Linq performance: should I use `where` or` select` first

I have a large List in memory, from a class that has about 20 properties .

I would like to filter this list on only one property , for a specific task I need only a list of this property . So my query looks something like this:

 data.Select(x => x.field).Where(x => x == "desired value").ToList() 

Which one gives me the best performance, first using Select or using Where ?

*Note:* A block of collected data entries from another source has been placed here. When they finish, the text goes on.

-- ==== Sys2Proof/Tests/Slice0.lean ====
section
/-! SUPPORT. Tests: every expected value is the spec's (95_test_vectors.md, by its vector's name, or a word written out from
30_encoding.md). The last part holds a witness for each statement that has hypotheses. -/

namespace Sys2Proof.Machine.Tests

open Sys2Proof Sys2Proof.Machine

set_option Elab.async false

/-! Helpers. -/

/-- The bytes of "abc" (00_scope.md rule R11). -/
def abc : List Byte := [0x61#8, 0x62#8, 0x63#8]

/-- After reset, the message `m` loaded. -/
def withMessage (m : List Byte) : State :=
  { State.reset with len := BitVec.ofNat 64 m.length, msg := Memory.writeBytes [] 0 m }

/-- `s` with BLOCK holding `blk`. -/
def withBlock (blk : List Byte) (s : State) : State := { s with block := Memory.writeBytes [] 0 blk }

/-- "abc" loaded and its first padded block in BLOCK. -/
def abcBlock (e : Endian) : State := withBlock (pad e abc) (withMessage abc)

/-- After reset, MSG_CAP = 64 and LEN = n, MSG[0..63] = "a". -/
def smallCap (n : Nat) : State :=
  { State.resetWith { Config.standard with msgCap := 64 } with
    len := BitVec.ofNat 64 n, msg := Memory.writeBytes [] 0 (List.replicate 64 0x61#8) }

/-- After reset, SHA_MSG pending. -/
def pendingShaMsg : State := { withMessage abc with pend := some 0x00000003#32 }

/-- The next state, if there is one, meets `p`. -/
def answers (o : Host.Outcome State Fault Refusal) (p : State → Bool) : Bool :=
  match o with
  | .next t => p t
  | .fault _ => false
  | .refused _ => false

/-- The state after completing the word `w` meets `p`: one step. -/
def completing (w : Nat) (s : State) (p : State → Bool) : Bool := answers (step (s.withFetchWord 32 w)) p

/-- The state after the host access `x` meets `p`: one step. -/
def accessing (x : HostAccess) (s : State) (p : State → Bool) : Bool :=
  answers (step { s with agenda := [.host x] }) p

/-! WellFormed and Decode. -/

theorem test_wellFormed_refuses_a_25_bit_index :
    (Instr.padblkSha 0x1000000#64).wellFormed = false ∧ (Instr.padblkMd5 0x1000000#64).wellFormed = false := by decide

theorem test_wellFormed_admits_the_last_index :
    (Instr.padblkSha 0xFFFFFF#64).wellFormed = true ∧ (Instr.padblkMd5 0xFFFFFF#64).wellFormed = true := by decide

/-- V-E1, V-E3, and the rows of R84. -/
theorem test_decode_control_and_sha :
    decode 0x00000000#32 = .ok .nop ∧ decode 0x00000001#32 = .ok .shaInit ∧ decode 0x00000002#32 = .ok .shaBlock ∧
      decode 0x00000003#32 = .ok .shaMsg := by decide

theorem test_decode_md5 :
    decode 0x00000011#32 = .ok .md5Init ∧ decode 0x00000012#32 = .ok .md5Block ∧ decode 0x00000013#32 = .ok .md5Msg := by
  decide

/-- V-E9, V-E13. -/
theorem test_decode_djb :
    decode 0x00000021#32 = .ok .djbInit ∧ decode 0x0000FF22#32 = .ok (.djbByte 0xFF#8) ∧
      decode 0x00000022#32 = .ok (.djbByte 0x00#8) ∧ decode 0x00000023#32 = .ok .djbMsg := by decide

/-- V-E6, V-E7, V-E12: j = ARG, zero-extended. -/
theorem test_decode_padblk :
    decode 0x00000004#32 = .ok (.padblkSha 0) ∧ decode 0xFFFFFF04#32 = .ok (.padblkSha 16777215) ∧
      decode 0x00000014#32 = .ok (.padblkMd5 0) ∧ decode 0x12345614#32 = .ok (.padblkMd5 0x123456) := by decide

/-- DJB_BYTE 0x61, bit by bit: ARG[23:8] = 0, the byte 01100001, OP 00100010. -/
theorem test_decode_djbByte_bits : decode 0b00000000000000000110000100100010#32 = .ok (.djbByte 0x61#8) := by decide

/-- V-E2, V-E4, V-E5, V-E10, V-E11. -/
theorem test_decode_reserved_arg :
    [0x00000100#32, 0x00000101#32, 0x80000003#32, 0x00016122#32, 0x00FF0022#32].all
      (fun c => decide (decode c = .error .reservedArg)) = true := by decide

/-- V-E8, and the ends of the ranges of R86. -/
theorem test_decode_unassigned :
    [0x05#32, 0x10#32, 0x15#32, 0x20#32, 0x24#32, 0xFF#32].all
      (fun c => decide (decode c = .error .unassignedOpcode)) = true := by decide

/-- R89: "Its encoding is `OP | (ARG << 8)`". -/
theorem test_encode_words :
    encode .nop = 0x00000000#32 ∧ encode .shaInit = 0x00000001#32 ∧ encode .shaBlock = 0x00000002#32 ∧
      encode .shaMsg = 0x00000003#32 ∧ encode (.padblkSha 2) = 0x00000204#32 ∧ encode .md5Init = 0x00000011#32 ∧
      encode .md5Block = 0x00000012#32 ∧ encode .md5Msg = 0x00000013#32 ∧ encode (.padblkMd5 1) = 0x00000114#32 ∧
      encode .djbInit = 0x00000021#32 ∧ encode (.djbByte 0x62#8) = 0x00006222#32 ∧ encode .djbMsg = 0x00000023#32 := by
  decide

theorem test_decodeTableWord :
    decodeTableWord 32 0x00000003 = some .shaMsg ∧ decodeTableWord 8 0x22 = some (.djbByte 0) ∧
      decodeTableWord 32 0x80000003 = none ∧ decodeTableWord 40 0x03 = none := by decide

theorem test_withFetchWord_runs_next :
    completing 0x00000021 { State.reset with acc := 0, agenda := [.reset] }
      (fun t => decide (t.acc = 5381 ∧ t.agenda = [.reset] ∧ t.pend = none)) = true := by decide +kernel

 data.Where(x => x.field == "desired value").Select(x => x.field).ToList() 

Please let me know if it is related to data type I store data in memory or field type. Please note that I also need these objects for other tasks, so I can not filter them in the first place and before loading them into memory.

+7
performance c # linq linq-to-entities query-performance
source share
2 answers

Which one gives me the best performance, first select "Select" or "Where."

Where first approach is more efficient, since it first filters your collection and then only selects the filtered ones .

Mathematically speaking, the Where -first approach accepts N + N' operations, where N' is the number of elements in the collection that fall under your Where condition.
Thus, it accepts the minimum operations N + 0 = N (if none of the elements transfers this condition Where ) and N + N = 2 * N operations maximum (if all elements transmit the condition).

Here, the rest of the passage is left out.